Items from a dataset:
:::
/-! ### Compare, select, bits and lanes -/

/-- R215, R243, R216, R217: CMP and FCMP change one bit of DST (FCMP one for each element), FCMP with the flags of an
unordered pair; SEL takes A or B by a bit; BITOP sets, clears, flips or combines one bit. -/
def Obligations.CompareSelectAndBitOps : Prop :=
  (∀ o, GivesLanes (.cmp o) o.guard o.dst (fun c l r => r.flags = 0 ∧ ∃ v, r.words = [v] ∧ ∀ j < 32, v.getLsbD j =
    if j = o.bit.toNat then ordered o.cond (ival o.ty.isSigned (tyWidth o.ty) (c.opnd o.ty o.a l))
      (ival o.ty.isSigned (tyWidth o.ty) (c.opnd o.ty o.b l))
    else (c.dstOld o.dst l).getLsbD j)) ∧
  (∀ o, GivesLanes (.fcmp o) o.guard o.dst (fun c l r =>
    let f := ftyFormat o.ty
    let e (x : Src) (k : Nat) : Fp := f.decode (elemAt f.width k (c.src x l).toNat)
    r.flags = (List.range (ftyCount o.ty)).foldr (fun k m => (compared o.cond (e o.a k) (e o.b k)).2 ||| m) 0 ∧
      ∃ v, r.words = [v] ∧ ∀ j < 32, v.getLsbD j =
        if o.bit.toNat ≤ j ∧ j < o.bit.toNat + ftyCount o.ty then
          (compared o.cond (e o.a (j - o.bit.toNat)) (e o.b (j - o.bit.toNat))).1
        else (c.dstOld o.dst l).getLsbD j)) ∧
  (∀ o, GivesLanes (.sel o) none (.v o.dst) (fun c l r =>
    let x := if (c.vec o.reg.toNat l).getLsbD o.bit.toNat = o.inv then o.b else o.a
    match o.ty with
    | .word => ValueResult 1 (c.src x l).toNat r
    | .i64 => ValueResult 2 (c.src64 true x l).toNat r
    | .n64 => ValueResult 2 (c.src64 false x l).toNat r)) ∧
  (∀ o, GivesLanes (.bitop o) o.guard o.dst (fun c l r =>
    let d := c.dstOld o.dst l
    let x := d.getLsbD o.bit.toNat
    r.flags = 0 ∧ ∃ v, r.words = [v] ∧ ∀ j < 32, v.getLsbD j =
      if j = o.bit.toNat then
        match o.kind with
        | .set => true
        | .clr => false
        | .flip => !x
        | .and y k => x && (c.src y l).getLsbD k.toNat
        | .or y k => x || (c.src y l).getLsbD k.toNat
      else d.getLsbD j))

/-- R218, R219, R221: SHFL reads A in the lane its mode names, its own where there is none; VOTE gathers a bit over the
participating lanes; MATCH gives each lane the participating lanes whose values equal its own. -/
def Obligations.LanesExchangeVoteAndMatch : Prop :=
  (∀ o, GivesLanes (.shfl o) o.guard (.v o.dst) (fun c l r =>
    let k := (c.src o.b l).toNat
    let m := match o.mode with
      | .idx => k % 32
      | .xor => l ^^^ (k % 32)
      | .up => if k ≤ l then l - k else l
      | .down => if l + k ≤ 31 then l + k else l
    r.flags = 0 ∧ r.words = if o.pair then [c.word o.a 0 m, c.word o.a 1 m] else [c.word o.a 0 m])) ∧
  (∀ o, Writes (.vote o) (fun c ws fl =>
    let on (l : Nat) : Bool := (c.src o.a l).getLsbD o.bit.toNat
    fl = 0 ∧ ∃ v, ws = [(sKey o.dst.toNat, v)] ∧
      match o.kind with
      | .any => v = if ∃ l ∈ c.lanes o.guard, on l = true then 1 else 0
      | .all => v = if ∀ l ∈ c.lanes o.guard, on l = true then 1 else 0
      | .ballot => ∀ l < 32, v.getLsbD l = ((c.lanes o.guard).contains l && on l))) ∧
  (∀ o, GivesLanes (.matchLanes o) o.guard (.v o.dst) (fun c l r =>
    let e (m : Nat) : Nat := if o.pair then (c.src64 false o.a m).toNat else (c.src o.a m).toNat
    r.flags = 0 ∧ ∃ v, r.words = [v] ∧ ∀ m < 32, v.getLsbD m = ((c.lanes o.guard).contains m && e m == e l)))

/-- R200, R201, R220: over the participating lanes WRED combines as the tree of R200 does, and an integer type in ascending
order too; WSCAN gives each lane the combination of those up to it, or of those before it for EXCL; without a lane, or
for the first one of EXCL, it is the identity of the table. The flags are those of every combination made; that an
exclusive scan makes that of the last lane too is log 113. -/
def Obligations.ReductionsAndScansCombineLanes : Prop :=
  (∀ o : WredOp, redLegal o.op o.ty → Writes (.wred o) (fun c ws fl =>
    let t := treeNode o.op o.ty
      (fun l => if (c.lanes o.guard).contains l then some (c.redSrc o.ty o.a l) else none) 5 0
    fl = t.2 ∧ ws = dstWords (.s o.dst) 0 (valueWords o.ty (t.1.getD (neutral o.op o.ty))))) ∧
  (∀ o : WredOp, o.ty ≠ .f32 → Writes (.wred o) (fun c ws fl => fl = 0 ∧
    ws = dstWords (.s o.dst) 0 (valueWords o.ty (combined o.op o.ty ((c.lanes o.guard).map (c.redSrc o.ty o.a)))))) ∧
  (∀ o : WscanOp, redLegal o.op o.ty → Writes (.wscan o) (fun c ws fl =>
    let v := c.redSrc o.ty o.a
    let lanes := c.lanes o.guard
    let before (l : Nat) : List Nat := (lanes.filter (fun m => decide (m < l))).map v
    let sum (l : Nat) : Nat := combined o.op o.ty (if o.excl then before l else before l ++ [v l])
    fl = lanes.foldr (fun l m =>
      (if before l = [] then 0 else (combine o.op o.ty (combined o.op o.ty (before l)) (v l)).2) ||| m) 0 ∧
    ws = (lanes.map (fun l => dstWords (.v o.dst) l (valueWords o.ty (sum l)))).flatten))

/-! ### Floating point -/

/-- R237 to R242, R244: each element of the result is the exact result of the operands' elements rounded once, for FRND to an
integer, and the flags are those of the elements. -/
def Obligations.FloatArithmeticRoundsExactResultsOnce : Prop :=
  (∀ o, GivesLanes (.fadd o) o.guard (.v o.dst) (FpResult o.ty o.a o.b (.lit 0) (fun f x y _ =>
    f.sum o.rnd [f.decode x, f.decode y]))) ∧
  (∀ o, GivesLanes (.fsub o) o.guard (.v o.dst) (FpResult o.ty o.a o.b (.lit 0) (fun f x y _ =>
    f.sum o.rnd [f.decode x, (f.decode y).negate]))) ∧
  (∀ o, GivesLanes (.fmul o) o.guard (.v o.dst) (FpResult o.ty o.a o.b (.lit 0) (fun f x y _ =>
    f.ofFp o.rnd ((f.decode x).mul (f.decode y))))) ∧
  (∀ o, GivesLanes (.ffma o) o.guard (.v o.dst) (FpResult o.ty o.a o.b (.v o.c) (fun f x y z =>
    f.sum .rne [(f.decode x).mul (f.decode y), f.decode z]))) ∧
  (∀ o, GivesLanes (.fdiv o) o.guard (.v o.dst) (FpResult o.ty o.a o.b (.lit 0) (fun f x y _ =>
    f.div o.rnd (f.decode x) (f.decode y)))) ∧
  (∀ o, GivesLanes (.fscl o) o.guard (.v o.dst) (FpResult o.ty o.a o.b (.lit 0) (fun f x y _ =>
    match f.decode x with
    | .nan s => f.canon s
    | .inf s => f.infinity s
    | .fin s m e => f.round o.rnd s m (e + max (-1000) (min 1000 (sval f.width y))) false))) ∧
  (∀ o, GivesLanes (.frnd o) o.guard (.v o.dst) (FnResult o.ty o.a (fun f x v => f.WholeOf o.rnd x v))) ∧
  (∀ o, GivesLanes (.fdot2 o) o.guard (.v o.dst) (fun c l r =>
    let f := ftyFormat o.ty
    let e (x : Src) (k : Nat) : Fp := f.decode (elemAt 16 k (c.src x l).toNat)
    let v := fmtF32.sum .rne [(e o.a 0).mul (e o.b 0), (e o.a 1).mul (e o.b 1), fmtF32.decode (c.src (.v o.c) l).toNat]
    r.flags = v.2 ∧ r.words = [BitVec.ofNat 32 v.1]))

/-- R239 to R242: minimum and maximum take the other operand of a NaN and order -0 before +0; sign operations act on bits
and raise nothing; FCLASS sets one bit; FSAT holds a value within 0 and 1; FXTR gives floor(log2). -/
def Obligations.FloatMinMaxSignClassAndRange : Prop :=
  (∀ o, GivesLanes (.fmin o) o.guard (.v o.dst) (FpResult o.ty o.a o.b (.lit 0) (fun f x y _ => lesser f x y x y))) ∧
  (∀ o, GivesLanes (.fmax o) o.guard (.v o.dst) (FpResult o.ty o.a o.b (.lit 0) (fun f x y _ => lesser f x y y x))) ∧
  (∀ o, GivesLanes (.fabs o) o.guard (.v o.dst) (FpResult o.ty o.a (.lit 0) (.lit 0) (fun f x _ _ =>
    (bitsOf f.width (fun j => decide (j ≠ f.width - 1) && x.testBit j), 0)))) ∧
  (∀ o, GivesLanes (.fneg o) o.guard (.v o.dst) (FpResult o.ty o.a (.lit 0) (.lit 0) (fun f x _ _ =>
    (bitsOf f.width (fun j => x.testBit j != decide (j = f.width - 1)), 0)))) ∧
  (∀ o, GivesLanes (.fcps o) o.guard (.v o.dst) (FpResult o.ty o.a o.b (.lit 0) (fun f x y _ =>
    (bitsOf f.width (fun j => if j = f.width - 1 then y.testBit j else x.testBit j), 0)))) ∧
  (∀ o, GivesLanes (.fclass o) o.guard (.v o.dst) (FpResult o.ty o.a (.lit 0) (.lit 0) (fun f x _ _ =>
    (2 ^ (match f.decode x with
      | .inf s => if s then 0 else 7
      | .fin s m _ =>
        if m = 0 then (if s then 3 else 4)
        else if m < 2 ^ f.mb then (if s then 2 else 5)
        else if s then 1 else 6
      | .nan s => if s then 8 else 9), 0)))) ∧
  (∀ o, GivesLanes (.fxtr o) o.guard (.v o.dst) (FpResult o.ty o.a (.lit 0) (.lit 0) (fun f x _ _ =>
    match f.decode x with
    | .nan _ => (2 ^ (f.width - 1), flNV)
    | .inf _ => (2 ^ (f.width - 1) - 1, flNV)
    | .fin _ m e => if m = 0 then (2 ^ (f.width - 1), flNV) else (wrap f.width (e + Nat.log2 m), 0)))) ∧
  (∀ o, GivesLanes (.fsat o) o.guard (.v o.dst) (FpResult o.ty o.a (.lit 0) (.lit 0) (fun f x _ _ =>
    match f.decode x with
    | .nan s => (0, if s then flNV else 0)
    | v => if v.neg then (0, 0) else (min x (f.bias * 2 ^ f.mb), 0))))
:::
TASK TO COMPLETE: Give back the records word for word. Start at the first line, end at the line containing "(∀ o, GivesLanes (.cmp", and include both.

RESULT FOR THIS TASK:
/-! ### Compare, select, bits and lanes -/

/-- R215, R243, R216, R217: CMP and FCMP change one bit of DST (FCMP one for each element), FCMP with the flags of an
unordered pair; SEL takes A or B by a bit; BITOP sets, clears, flips or combines one bit. -/
def Obligations.CompareSelectAndBitOps : Prop :=
  (∀ o, GivesLanes (.cmp o) o.guard o.dst (fun c l r => r.flags = 0 ∧ ∃ v, r.words = [v] ∧ ∀ j < 32, v.getLsbD j =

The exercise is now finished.